Do it the night before
What concurrent activity can you or the children do earlier in the evening? Perhaps whomever dries the dishes or unloads the dishwasher could set the table for breakfast after dinner is cleared away. Make lunches while you prepare the dinner. Or you might even make a week’s worth in one go. Ironing shirts, sewing on buttons, packing school bags, or finding a mysteriously vanished pair of trainers or pantyhose without a hole are all night-before jobs. Wait until morning and you’ll be stressed before you get out the door.
Squawking toddler? Focus!
Your toddler is asking for attention by clinging to you? Straightaway give him or her five to 10 minutes of your full attention. (They won’t need more.) It works a treat.
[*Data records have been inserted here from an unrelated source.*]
-- ==== Sys2Proof/Machine/Mat.lean ====
section
/-!
DEFINITION. The matrix engine: tiles, operand slots, products, nests and TOUT (spec/06 R145 to R166).
-/
namespace Sys2Proof.Machine

/-! Tiles (R146 to R151). -/

/-- A tile's format (Table 39). -/
inductive TileFmt where
  | fp32 | fp64 | int32
deriving DecidableEq, Repr

/-- A configured tile: rows, columns and the first 32-bit word of its storage (R146). -/
structure Tile where
  fmt : TileFmt
  rt : Nat
  ct : Nat
  word : Nat
deriving DecidableEq, Repr

def Tile.rows (t : Tile) : Nat := 16 * t.rt
def Tile.cols (t : Tile) : Nat := 16 * t.ct

/-- The width of a tile element. -/
def Tile.width (t : Tile) : Nat := if t.fmt = .fp64 then 64 else 32

/-- The words of a tile. -/
def Tile.words (t : Tile) : Nat := t.rows * t.cols * (t.width / 32)

/-- The tile a TSHAPE word configures (Table 39). -/
def tileOf (w : Word) : Option Tile :=
  let n := w.toNat
  let mk (f : TileFmt) : Option Tile := some ⟨f, bitsOf n 2 4, bitsOf n 6 4, bitsOf n 10 10 * 256⟩
  match n % 4 with
  | 1 => mk .fp32 | 2 => mk .fp64 | 3 => mk .int32 | _ => none

/-- Tile register t (R148). -/
def Context.tile? (c : Context) (t : Nat) : Option Tile := tileOf (lookD c.mat.tshape t 0)

/-- The tile, or TUNCFG (R148). -/
def Context.needTile (c : Context) (t : Nat) : Res Tile :=
  match c.tile? t with
  | some x => .ok x
  | none => raise .tuncfg 0 t

/-- Element (r, c) of a tile, as raw bits (R146). -/
def tileGet (acc : Store (BitVec 32)) (t : Tile) (r c : Nat) : Nat :=
  let i := r * t.cols + c
  if t.fmt = .fp64 then (lookD acc (t.word + 2 * i) 0).toNat + (lookD acc (t.word + 2 * i + 1) 0).toNat * 2 ^ 32
  else (lookD acc (t.word + i) 0).toNat

/-- Element (r, c) of a tile written (R146). -/
def tileSet (acc : Store (BitVec 32)) (t : Tile) (r c v : Nat) : Store (BitVec 32) :=
  let i := r * t.cols + c
  if t.fmt = .fp64 then
    putD (putD acc (t.word + 2 * i) (BitVec.ofNat 32 v) 0) (t.word + 2 * i + 1) (BitVec.ofNat 32 (v / 2 ^ 32)) 0
  else putD acc (t.word + i) (BitVec.ofNat 32 v) 0

/-- Every element of a tile at zero bits (R147, R149). -/
def tileZero (acc : Store (BitVec 32)) (t : Tile) : Store (BitVec 32) :=
  acc.filter fun e => e.1 < t.word || t.word + t.words ≤ e.1

/-- A unit has been written: the save area's copy is no copy any more (R330). -/
def Context.wroteUnit (c : Context) (u : UnitKind) : Context := { c with clean := c.clean.filter fun v => v != u }

/-- Tile `n`'s storage written. -/
def Context.setAcc (c : Context) (n : Nat) (a : Store (BitVec 32)) : Context :=
  { c with mat := { c.mat with acc := a } }.wroteUnit (.tile n)

/-- A shape that R147 accepts for tile `t`, apart from overlap. -/
def shapeOk (v : Word) : Bool :=
  match tileOf v with
  | none => v == 0
  | some t =>
    let lim := if t.fmt = .fp64 then 4 else 8
    bitsOf v.toNat 20 44 == 0 && 1 ≤ t.rt && t.rt ≤ lim && 1 ≤ t.ct && t.ct ≤ lim && t.word + t.words ≤ 262144

/-- Whether a tile overlaps another configured tile of the context (R147). -/
def overlaps (c : Context) (n : Nat) (t : Tile) : Bool :=
  (List.range 8).any fun k => k != n && match c.tile? k with
    | some u => rangesMeet t.word t.words u.word u.words
    | none => false

/-- TCFG of tile n with a value, by TCFG or SYSWR (R147); room is made on the core (R330). A configuration that does not fit
beside the tiles of the other resident contexts, for which the spec names no fault and no wait, is held (log 33). -/
def tcfgTo (s : State) (e : Engine) (c : Context) (n : Nat) (v : Word) : Res State :=
  let old := lookD c.mat.tshape n 0
  if v = old then .ok (s.setCtx s.cur (c.advance e))
  else if !shapeOk v then raise .illop
  else
    let freed := match tileOf old with
      | some t => tileZero c.mat.acc t
      | none => c.mat.acc
    let set (a : Store (BitVec 32)) : Context :=
      { c with mat := { c.mat with acc := a, tshape := putD c.mat.tshape n v 0 } }.wroteUnit (.tile n)
    match tileOf v with
    | none => .ok (s.setCtx s.cur ((set freed).advance e))
    | some t =>
      if overlaps c n t then raise .illop
      else
        let s1 := s.setCtx s.cur ((set (tileZero freed t)).advance e)
        if residentUse s1 (coreOf s.cur) .tiles ≤ Space.tiles.total then .ok (makeRoom s1 (coreOf s.cur) .tiles 0)
        else hold

/-- TCFG (R147). -/
def execTcfg (o : TM) (s : State) : HO := runS s fun e c => tcfgTo s e c o.t.toNat (c.rdS e o.s)

/-- SYSWR to TSHAPEn acts as TCFG (R147); it waits for every nest before it (R166). In handler mode it waits for ever while the
context's own nest stands stopped (log 48). -/
def execSyswrTshape (o : SysWrK) (s : State) : HO :=
  runS s fun e c => do
    await (!c.mat.running && !c.mat.go)
    tcfgTo s e c o.k.toNat (c.rdS e o.a)

/-- TZERO (R149). -/
def execTzero (o : TM) (s : State) : HO :=
  runC s fun e c => do
    let t ← c.needTile o.t.toNat
    .ok ((c.setAcc o.t.toNat (tileZero c.mat.acc t)).advance e)

/-- The elements of row `r` of a tile. -/
def tileRow (acc : Store (BitVec 32)) (t : Tile) (r : Nat) : List Nat :=
  (List.range t.cols).map fun j => tileGet acc t r j

/-- The elements of column `k` of a tile. -/
def tileCol (acc : Store (BitVec 32)) (t : Tile) (k : Nat) : List Nat :=
  (List.range t.rows).map fun i => tileGet acc t i k

/-- Row `r` from column `j` on set from a list. -/
def setRow (acc : Store (BitVec 32)) (t : Tile) (r : Nat) : Nat → List Nat → Store (BitVec 32)
  | _, [] => acc
  | j, x :: xs => tileSet (setRow acc t r (j + 1) xs) t r j x

/-- Column `k` from row `i` on set from a list. -/
def setCol (acc : Store (BitVec 32)) (t : Tile) (k : Nat) : Nat → List Nat → Store (BitVec 32)
  | _, [] => acc
  | i, x :: xs => tileSet (setCol acc t k (i + 1) xs) t i k x

/-- A line whose first elements of width w are replaced. -/
def putFront (l : Line) (w : Nat) (xs : List Nat) : Line := lineOfEls w (xs ++ (lineEls l w).drop xs.length)

/-- The index a slice move takes from s[S], checked against a bound (R150). -/
def sliceIndex (c : Context) (e : Engine) (o : TM) (bound : Nat) : Res Nat :=
  let i := (c.rdS e o.s).toNat
  if i < bound then .ok i else raise .illop

/-- TROWLD (R150). -/
def execTrowld (o : TM) (s : State) : HO :=
  runC s fun e c => do
    let t ← c.needTile o.t.toNat
    let r ← sliceIndex c e o t.rows
    let n ← c.srcLineIn e o.l
    .ok ((c.setAcc o.t.toNat (setRow c.mat.acc t r 0 ((lineEls (c.rdL n) t.width).take t.cols))).advance e)

/-- TROWST (R150). -/
def execTrowst (o : TM) (s : State) : HO :=
  runC s fun e c => do
    let t ← c.needTile o.t.toNat
    let r ← sliceIndex c e o t.rows
    let n ← c.dstLineIn e o.l
    .ok ((c.wrL n (putFront (c.rdL n) t.width (tileRow c.mat.acc t r))).advance e)

/-- TCOLLD (R150). -/
def execTcolld (o : TM) (s : State) : HO :=
  runC s fun e c => do
    let t ← c.needTile o.t.toNat
    let k ← sliceIndex c e o t.cols
    let n ← c.srcLineIn e o.l
    .ok ((c.setAcc o.t.toNat (setCol c.mat.acc t k 0 ((lineEls (c.rdL n) t.width).take t.rows))).advance e)

/-- TCOLST (R150). -/
def execTcolst (o : TM) (s : State) : HO :=
  runC s fun e c => do
    let t ← c.needTile o.t.toNat
    let k ← sliceIndex c e o t.cols
    let n ← c.dstLineIn e o.l
    .ok ((c.wrL n (putFront (c.rdL n) t.width (tileCol c.mat.acc t k))).advance e)

/-- The rows of TLD, from row `r` down to 0. -/
def loadRows (c : Context) (t : Tile) (n : Nat) (acc : Store (BitVec 32)) : Nat → Store (BitVec 32)
  | 0 => acc
  | r + 1 => loadRows c t n (setRow acc t r 0 ((lineEls (c.rdL (n + r)) t.width).take t.cols)) r

/-- TLD (R151). -/
def execTld (o : TM) (s : State) : HO :=
  runC s fun e c => do
    let t ← c.needTile o.t.toNat
    let b ← c.srcLine e o.l
    let n ← c.inWin t.rows b
    .ok ((c.setAcc o.t.toNat (loadRows c t n c.mat.acc t.rows)).advance e)

/-- The rows of TST. -/
def storeRows (t : Tile) (n : Nat) (c : Context) : Nat → Context
  | 0 => c
  | r + 1 =>
    (storeRows t n c r).wrL (n + r) (putFront (c.rdL (n + r)) t.width (tileRow c.mat.acc t r))

/-- TST (R151). -/
def execTst (o : TM) (s : State) : HO :=
  runC s fun e c => do
    let t ← c.needTile o.t.toNat
    let b ← c.dstLine e o.l
    let n ← c.inWin t.rows b
    .ok ((storeRows t n c t.rows).advance e)

/-! Operand slots (R152 to R156). -/

/-- A claimed slot, or OSLOT (R153). -/
def Context.claimed (c : Context) (o : Nat) : Res OSlot :=
  match find? c.mat.oslots o with
  | some x => .ok x
  | none => raise .oslot 0 o

/-- A loaded slot's tag and rows, or OSLOT (R158). -/
def Context.loaded (c : Context) (o : Nat) : Res (OTag × OSlot) := do
  let x ← c.claimed o
  match x.tag with
  | some t => .ok (t, x)
  | none => raise .oslot 0 o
You’ll then be able to walk away and focus on your own tasks while they carry on with their play.
Find a supply of good babysitters and optimise the time they’re in the house. You’re paying for their time anyway. Consider paying a little more if your sitter is prepared to do some small household jobs such as ironing, washing up, or making school lunches once the kids are in bed.
A fast start gets amazing results
Break the back of a big task with a fast focus and concentrated action. Tell yourself you’re just making a start. You’ll be amazed – you’ll achieve 80% of the results in 20% of the time. Put on a favourite CD and go as hard as you can for one song. This works wonders with kids, especially if you let them choose the song. You will be astounded at what you can achieve in three or four minutes, particularly if you have three or four pairs of hands working together for the same goal.
Don’t try to squeeze everything in
Make yourself a plan for the day, schedule your tasks, and stick to that list as closely as possible. If anything extra interrupts your plan, don’t try to squeeze everything in! Think about the plan (list) and simply cross out, postpone, or cancel the least important task.
On minimising mess
- To speed up tidying, place a basket in the room you’re cleaning and put anything that doesn’t go in that room into it. Empty the basket once at the end. It’s FAST.
- When my six were little, despite our limited means, the kids still had a lot of toys, thanks to kind grandparents and other family members. However, the volume of toys created a big nightly tidy-up job – until we hit on a solution. We put half of them in storage and every few months swapped them over. The children loved being reunited with their half-forgotten favourites, the toy clutter was halved, and we saved time with less to put away.
- Try the 24-hour box. Catherine attended one of my talks. She’s a mother of five, a dairy farmer, a part-time teacher, and is involved in her community. She said, “I got sick of tidying up after my children, so I decided to start a 24-hour box. If I find anything laying around, it goes in the box. After 24 hours, if no-one has claimed it and put it away, the ‘abandoned property’ goes in the rubbish. Once the system was fully in place, only a few precious items had to be thrown out before the lesson stuck. Now everyone takes responsibility for their stuff and the house stays pretty tidy.”
Get ready first
Get yourself ready first before attending to the children. Teach them the same habit. When they’re ready, they can read, play, or do an approved activity they enjoy. If you find yourself often running late for appointments, stressed, flustered or behind the mark in some way, perhaps you’re not preparing early enough. Instead, at the beginning of the day or even the day before, make a mental checklist of the coming day’s activities. Lay everything out long before you need it, and then carry on with other tasks until it’s time to change activity. It’s such a simple thing, yet it takes away a huge amount of pressure. And don’t try and fit in too much. Give yourself permission to enjoy the time your babies are small. It passes fast!